Another possible development of explorer is drug development, and researchers can use PET to monitor how drugs affect the organism. "Perhaps, in the future, pharmaceutical companies will be able to know the dose of a drug in the liver, in addition to knowing whether the drug has reached the tumor site.". So it can help us filter out better candidate drugs, thereby reducing the failure rate of clinical trials. Tangent representation.
"We can also do similar monitoring for medical treatments such as cell therapy. Specifically, it is the labeling of immune cells or stem cells, recording their activity in the body through PET scans, thereby monitoring the efficacy and prognosis." Cut said.
The future is expected to be in clinical practice within 3 years
Badawi also noted that "explorers" another application direction is toxicology. For example, he says, many nanoparticles enter the body through lipstick, sunscreen, etc., but we don't know how they affect the body. "Now, we can try to mark some nanoparticles with persistent tracers, and explorers will be able to track them under the premise of increased sensitivity, and the length of time is up to 1 months."
At the same time, because of the almost no risk of low doses of radiation, "explorers" can also be involved in basic studies of pregnant women and children, such as fetal brain development, child development disorders and so on.

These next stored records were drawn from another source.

-- ==== Sys2Proof/Machine/Operands.lean ====
section
/-! DEFINITION. The F64 format and the primitive functions every rule uses (00_scope.md R14, R16 to R22), and the words of a
pattern as pure functions (40_word_ops.md R100, R102, R104). -/

namespace Sys2Proof.Machine

/-! ## Fields and constants -/

/-- `sign(x) = x[63]` (00_scope.md R14). -/
def signOf (x : F64) : BitVec 1 := x.extractLsb' 63 1

/-- `expo(x) = x[62:52]` (00_scope.md R14). -/
def expo (x : F64) : BitVec 11 := x.extractLsb' 52 11

/-- `frac(x) = x[51:0]` (00_scope.md R14). -/
def frac (x : F64) : BitVec 52 := x.extractLsb' 0 52

/-- `x[62:0]`, the pattern without its sign: what the case table compares (00_scope.md R17). -/
def magBits (x : F64) : BitVec 63 := x.extractLsb' 0 63

/-- `{s, e, f}`, the inverse of the three accessors (00_scope.md R14). -/
def packF64 (s : BitVec 1) (e : BitVec 11) (f : BitVec 52) : F64 := s ++ e ++ f

/-- `{s, 63'b0}`, the zero of sign `s`. -/
def zeroOf (s : BitVec 1) : F64 := packF64 s 0 0

/-- `PI64` (00_scope.md R7). -/
def pi64 : F64 := 0x400921FB54442D18#64

/-- `P`, the integer significand of `PI64`: `val(PI64) = P * 2^-51` (00_scope.md R7). -/
def piSig : Nat := 0x1921FB54442D18

/-- `NAN_OUT` (00_scope.md R6, 42_range_reduction.md R122). -/
def nanOut : F64 := 0x7FF8000000000000#64

/-- The constants of 00_scope.md R18, `C_0` to `C_2`. -/
def c0 : F64 := 0x0000000000000000#64
def c025 : F64 := 0x3FD0000000000000#64
def c05 : F64 := 0x3FE0000000000000#64
def c075 : F64 := 0x3FE8000000000000#64
def c1 : F64 := 0x3FF0000000000000#64
def c125 : F64 := 0x3FF4000000000000#64
def c15 : F64 := 0x3FF8000000000000#64
def c175 : F64 := 0x3FFC000000000000#64
def c2 : F64 := 0x4000000000000000#64

/-- `-1.0` (00_scope.md R18). -/
def cMinus1 : F64 := 0xBFF0000000000000#64

/-- The word masks of 00_scope.md R18: "clear bit 31" and "mask to isolate bit 31". -/
def maskMag : U32 := 0x7FFFFFFF#32
def maskSign : U32 := 0x80000000#32

/-! ## Sign changes and values -/

/-- `fabs(x) = {1'b0, x[62:0]}` (00_scope.md R20). -/
def fabs (x : F64) : F64 := 0#1 ++ magBits x

/-- `fneg(x) = {~x[63], x[62:0]}`, on every pattern (00_scope.md R20). -/
def fneg (x : F64) : F64 := ~~~(signOf x) ++ magBits x

/-- `sig(x) = (M, e)`: integer significand and exponent of a finite pattern (00_scope.md R16). -/
def sig (x : F64) : Nat × Int :=
  if (expo x).toNat = 0 then ((frac x).toNat, -1074)
  else (2 ^ 52 + (frac x).toNat, (expo x).toNat - 1075)

/-- `val(x) = (-1)^sign(x) * M * 2^e` (00_scope.md R16). Every such value is rational, so the rationals serve for R16's
reals exactly (log entry 12). Meant for finite patterns only. -/
def val (x : F64) : ℚ := (-1) ^ (signOf x).toNat * (sig x).1 * 2 ^ (sig x).2

/-! ## Building patterns -/

/-- The bit length of `n`: the `L` with `2^(L-1) <= n < 2^L`, and 0 for 0 (00_scope.md R21). -/
def bitLen (n : Nat) : Nat := if n = 0 then 0 else Nat.log2 n + 1

/-- `n * 2^k` for `k >= 0`, `floor(n / 2^(-k))` otherwise: the shifts of 00_scope.md R21, R22. -/
def shiftNat (n : Nat) (k : Int) : Nat := if 0 ≤ k then n * 2 ^ k.toNat else n / 2 ^ (-k).toNat

/-- The least exponent a significand of `L` bits at exponent `q` can be brought to: `max(q + L - 53, -1074)`
(00_scope.md R21, R22). -/
def targetExp (L : Nat) (q : Int) : Int := max (q + L - 53) (-1074)

/-- A significand `m < 2^53` at exponent `e`, packed: normal when `m >= 2^52`, else subnormal (00_scope.md R21, R22). -/
def packSig (s : BitVec 1) (m : Nat) (e : Int) : F64 :=
  if 2 ^ 52 ≤ m then packF64 s (BitVec.ofNat 11 (e + 1075).toNat) (BitVec.ofNat 52 m)
  else packF64 s 0 (BitVec.ofNat 52 m)

/-- `encx(s, N, q)`: the pattern of sign `s` and magnitude `N * 2^q`, where one exists (00_scope.md R21). -/
def encx (s : BitVec 1) (n : Nat) (q : Int) : F64 :=
  if n = 0 then zeroOf s
  else
    let e := targetExp (bitLen n) q
    packSig s (shiftNat n (q - e)) e

/-- The rounding step of `rne`: `N / 2^sh` to the nearest natural, ties to even (00_scope.md R22). -/
def roundShift (n : Nat) (sh : Int) : Nat :=
  if sh ≤ 0 then n * 2 ^ (-sh).toNat
  else
    let m := n / 2 ^ sh.toNat
    let rem := n % 2 ^ sh.toNat
    let half := 2 ^ (sh.toNat - 1)
    if half < rem ∨ (rem = half ∧ m % 2 = 1) then m + 1 else m

/-- `rne(s, N, q)` for `N >= 1`: the binary64 pattern nearest to `(-1)^s * N * 2^q`, ties to even, gradual underflow
(00_scope.md R22). -/
def rne (s : BitVec 1) (n : Nat) (q : Int) : F64 :=
  let e := targetExp (bitLen n) q
  let m := roundShift n (e - q)
  let e' := if m = 2 ^ 53 then e + 1 else e
  let m' := if m = 2 ^ 53 then 2 ^ 52 else m
  if 2 ^ 52 ≤ m' ∧ 2047 ≤ e' + 1075 then packF64 s 0x7FF#11 0 else packSig s m' e'

/-! ## The words of a pattern -/

/-- `words(x) = (x[63:32], x[31:0])` (40_word_ops.md R100). -/
def words (x : F64) : U32 × U32 := (x.extractLsb' 32 32, x.extractLsb' 0 32)

/-- `fromWords(high, low) = {high, low}` (40_word_ops.md R102). -/
def fromWords (high low : U32) : F64 := high ++ low

/-- `highWord(x) = x[63:32]` (40_word_ops.md R104). -/
def highWord (x : F64) : U32 := x.extractLsb' 32 32

/-- `copySign(mag, sgn)` in the five steps of 41_copysign.md R110. -/
def copySign (mag sgn : F64) : F64 :=
  let w := words mag
  let h1 := w.1 &&& maskMag
  let s := highWord sgn &&& maskSign
  let h2 := h1 ||| s
  fromWords h2 w.2

end Sys2Proof.Machine
end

Personally, it also hopes that this technique will be applied to the study of multisystem diseases. "The application of the Explorer will be very extensive," says Mr Li. "I believe that future doctors and researchers will use this technique in ways we have never even thought of, and that will be very exciting."." The research team is expected in the second half of 2018, the "Explorer" will be the first human experiments and clinical trials in FDA (U.S. Food and Drug Administration) approval, hoping to enter the clinical team in 3 years.
The distance from the laboratory to the application is not short. One of the big problems facing the research team is that the Explorer will cost 5 - 6 times as much as an existing scanner. Another challenge is that, based on the high precision of explorer, in order to process large amounts of data, they still need to improve and develop new programs to achieve all of their functions.